Before you do a hypothesis test, you must choose a significance level for the test. Use the significance level to judge whether the test results are statistically significant. The significance level also determines the probability of error that is inherent in the test.
If the probability that an event occurs is less than α, the usual interpretation is that the event did not occur by chance. Formally, α is the maximum acceptable level of risk for rejecting a true null hypothesis (Type I error) and is expressed as a probability ranging between 0 and 1. The smaller the significance level, the less likely you are to make a Type I error, and the more likely you are to make a Type II error. Therefore, you should choose an alpha that balances these opposing risks of error based on their practical consequences in your specific situation.
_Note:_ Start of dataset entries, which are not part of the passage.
-- ==== Sys2Proof/Machine/Containment.lean ====
section
/-! DEFINITION. Containment and telemetry (chapter 16): fence commands, draining and recovery (R489 to R496), the conservation census
(R497 to R501) and the paths of telemetry records (R502 to R507). -/

namespace Sys2Proof.Machine

/-! ## Fence causes -/

/-- An imbalance: the unit that Table 16.3 names is fenced, one Error event is raised, and ERR_IMBAL rises (R498). -/
def imbalance (kind index : Nat) (s : State) : State :=
  raise 0x9004 1 (unitPart kind index) (unitId kind index) 0 (bump .errImbal 0 0 1 (fenceCause kind index 0x0306 s))

/-- FENCE_CAUSE: a cause reaches a unit of Table 16.1; one that is a failed check of R498 is an imbalance. -/
def causeArrives (kind index : Nat) (cause : Status) (s : State) : State :=
  bif !(unitExists kind index) then s
  else bif cause == 0x0306 then imbalance kind index s
  else fenceCause kind index cause s

def execFenceCause (kind : Fin 11) (index : Nat) (cause : Status) (t : Time) (s : State) : Host.Outcome State Fault Refusal :=
  .next (causeArrives kind.val index cause (atTime t s))

/-- UNCONTAINED_ERROR: a Fatal event, which ERR_FATAL holds, and every partition fenced (R496). -/
def uncontained (kind index : Nat) (s : State) : State :=
  let s := raise 0x9005 0 none (unitId kind index) 0 s
  (List.range 8).foldl (fun s p => fenceCause 9 p 0x0307 s) s

def execUncontainedError (kind : Fin 11) (index : Nat) (t : Time) (s : State) : Host.Outcome State Fault Refusal :=
  .next (uncontained kind.val index (atTime t s))

/-! ## ERR_CMD (R492, Table 16.10) -/

/-- The unit that ERR_UNIT names. -/
def errUnit (s : State) : Nat × Nat := (fld s .errUnit 0 0 31 24, fld s .errUnit 0 0 23 0)
def errResult (r : Nat) (s : State) : State := setFld .errCmd 0 0 7 0 r s

/-- ERR_CMD.FENCE. -/
def errFence (s : State) : State :=
  let u := errUnit s
  bif unitExists u.1 u.2 then errResult 0 (fenceCause u.1 u.2 0x0309 s) else errResult 1 s

/-- Whether Table 16.1 lets ERR_CMD.UNFENCE return a unit before reset. -/
def errReturns (s : State) (kind index : Nat) : Bool :=
  match kind with
  | 2 => true | 3 => true | 4 => true | 6 => true
  | 9 => !((tget s.units (unitId 9 index) ⟨.up, 0, 0⟩).cause == 0x0307)
  | _ => false

/-- RESULT of a return request: a unit that does not exist, that is not Fenced, that has no return before reset by this command, whose
enclosing unit is not Up. A station is never returned on its own. -/
def unfenceResult (s : State) (kind index : Nat) : Nat :=
  bif !(unitExists kind index) then 1
  else bif !(unitState s kind index == .fenced) then 4
  else bif kind == 1 || !(enclosingUp s kind index) then 2
  else bif !(errReturns s kind index) then 3
  else 0

/-- A unit begins to recover (Table 16.1): a bench with its fenced stations, an engine by the restart of its core, a module by a retrain. -/
def beginRecovery (kind index : Nat) (s : State) : State :=
  let cause := (tget s.units (unitId kind index) ⟨.up, 0, 0⟩).cause
  let s := setUnit kind index .recovering cause s
  match kind with
  | 2 => (List.range 13).foldl (fun s k =>
      bif unitState s 1 (index * 16 + k) == .fenced then setUnit 1 (index * 16 + k) .recovering 0x030F s else s) s
  | 4 => bif Nat.blt index 328 then moveStopped (moduleLink index) (bump .ndlRetrain index 0 1 (setFld .ndlStat index 0 31 29 3 s)) else s
  | 6 => procRestart (11 + index) s
  | _ => s

/-- ERR_CMD.UNFENCE. -/
def errUnfence (s : State) : State :=
  let u := errUnit s
  let r := unfenceResult s u.1 u.2
  errResult r (bif r == 0 then beginRecovery u.1 u.2 s else s)

/-- A write of ERR_CMD: when both bits are set, the fence cause is taken and the return request is refused (R493). -/
def errCmdWritten (v : Nat) (s : State) : State :=
  bif bit v 31 then errFence s else bif bit v 30 then errUnfence s else s

/-! ## Draining (R491) -/

/-- Whether a bench has work in flight. -/
def benchWork (s : State) (b : Nat) : Bool :=
  let x := bench s b
  !(benchIdle x) || collBusy s b || (match x.prog with | some n => roleReqs s n x.role || remoteOpen s n x.role | none => false)
/-- The benches that run programs of a partition. -/
def partBenches (s : State) (p : Nat) : List Nat := (s.progs.filter fun x => x.2.part == p).flatMap fun x => x.2.place

/-- Whether a unit has work in flight. -/
def unitWork (s : State) (kind index : Nat) : Bool :=
  match kind with
  | 1 => benchWork s (index / 16)
  | 2 => benchWork s index
  | 3 => Nat.blt index 24 && (sectorBenches index).any (benchWork s)
  | 9 => (partBenches s index).any (benchWork s) || s.txns.any (fun t => t.2.part == index)
  | _ => false

/-- A segment that had not ended fails with 0x0301. -/
def failSeg (g : Seg) : Seg :=
  bif g.state == .landed || g.state == .failed || g.state == .refused then g else { g with state := .failed, status := 0x0301 }

/-- The role that a transaction works for: its program and number. -/
def ownerRole (s : State) : TxnOwner → Option (Nat × Nat)
  | .op n => (remoteOp? s n).bind fun r => r.prog.map fun p => (p, r.role)
  | .seg r _ => (tget? s.reqs r).bind fun r => r.prog.map fun p => (p, r.role)
  | _ => none

/-- The work of the role on a bench fails with 0x0301: remote operations, segments of split requests, collectives, and what its queues hold. -/
def failBench (b : Nat) (s : State) : State :=
  let me := (bench s b).prog.map fun n => (n, (bench s b).role)
  let mine := fun (t : Txn) => me.isSome && ownerRole s t.owner == me
  let tags := (s.txns.filter fun t => mine t.2).map fun t => t.1
  let waits := s.sendQ.filter mine
  let s := tags.foldl (fun s n => finishTxn n 0x0301 [] s) s
  let s := waits.foldl (fun s t => endOwner t 0x0301 [] s) { s with sendQ := s.sendQ.filter fun t => !(mine t) }
  let of := fun (prog : Option Nat) (role : Nat) => me.isSome && prog.map (fun n => (n, role)) == me
  let reqs := (s.reqs.filter fun r => of r.2.prog r.2.role && !r.2.done).map fun r => r.1
  let s := reqs.foldl (fun s q => finishReq q (modReq q (fun r => { r with segs := r.segs.map failSeg }) s)) s
  let ops := (s.rops.filter fun o => of o.2.prog o.2.role).map fun o => o.1
  let s := ops.foldl (fun s n => completeOp n 0x0301 [] s) s
  let colls := (s.colls.filter fun c => c.2.bench == b).map fun c => c.1
  modBench b stopBench (colls.foldl (fun s n => completeColl n 0x0301 0 0 s) s)

/-- The work in a unit fails at the drain limit. -/
def failWork (kind index : Nat) (s : State) : State :=
  match kind with
  | 1 => failBench (index / 16) s
  | 2 => failBench index s
  | 3 => bif Nat.blt index 24 then (sectorBenches index).foldl (fun s b => failBench b s) s else s
  | 9 =>
    let s := (partBenches s index).foldl (fun s b => failBench b s) s
    ((s.txns.filter fun t => t.2.part == index).map fun t => t.1).foldl (fun s n => finishTxn n 0x0301 [] s) s
  | _ => s

/-- DRAINMAX in ns; 0 is treated as 1 ms. -/
def drainMax (s : State) : Nat := 1000000 * Nat.max 1 (fld s .errCtl 0 0 15 0)

/-- A Draining unit is Fenced. -/
def becomesFenced (kind index : Nat) (cause : Status) (s : State) : State := setUnit kind index .fenced cause s

/-- DRAIN_END: a Draining unit without work in flight, or at the drain limit, becomes Fenced. -/
def drainEnd (kind index : Nat) (s : State) : State :=
  match tget? s.units (unitId kind index) with
  | none => s
  | some u =>
    bif !(u.state == .draining) then s
    else bif !(unitWork s kind index) then becomesFenced kind index u.cause s
    else bif Nat.ble (u.since + drainMax s) s.time then becomesFenced kind index u.cause (failWork kind index s)
    else s

def execDrainEnd (kind : Fin 11) (index : Nat) (t : Time) (s : State) : Host.Outcome State Fault Refusal :=
  .next (collPump (drainEnd kind.val index (atTime t s)))

/-! ## Census (R497 to R501) -/

/-- An entry of Table 16.6: P0 to P3, the flags' SUSPECT and FENCED, FCLOSE with AUX, and the unit that an imbalance fences (a group of a
partition for kind 6). -/
structure Count where
  kind    : Nat
  index   : Nat
  total   : Nat
  parts   : List Nat
  suspect : Bool
  fenced  : Bool
  fclose  : Option Nat
  deriving DecidableEq, Repr

/-- TOTAL = P0 + P1 + P2 + P3 modulo 2^32 (R497). -/
def Count.balanced (c : Count) : Bool := c.total % 2 ^ 32 == sumNat c.parts % 2 ^ 32

/-- The bytes of an entry (Table 16.6). -/
def Count.bytes (c : Count) : List Byte :=
  leBytes 1 c.kind ++ leBytes 1 (b01 (!c.balanced) + 2 * b01 c.suspect + 4 * b01 c.fenced + 8 * b01 c.fclose.isSome) ++ leBytes 2 0
    ++ leBytes 4 c.index ++ leBytes 4 (c.total % 2 ^ 32) ++ (List.range 4).flatMap (fun k => leBytes 4 ((c.parts[k]?).getD 0 % 2 ^ 32))
    ++ leBytes 4 (match c.fclose with | some n => n % 2 ^ 32 | none => 0)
Choose a larger alpha, such as 0.10, to be more certain that you will not miss detecting a difference that might exist.
For example, an engine manufacturer wants to compare the stability of new ball bearings with the current ones. If the new ball bearings are less stable, customers could have disastrous consequences. Therefore, they choose an α of 0.1 to be more certain that they will detect any possible difference in the stability.
Choose a smaller alpha, such as 0.01, to be more certain that you will only detect a difference that really does exist.
For example, a pharmaceutical company wants to be very certain before making an advertising claim that its new product significantly reduces symptoms. The company chooses an α of 0.001 to be sure that any significant difference in symptoms that they detect actually does exist.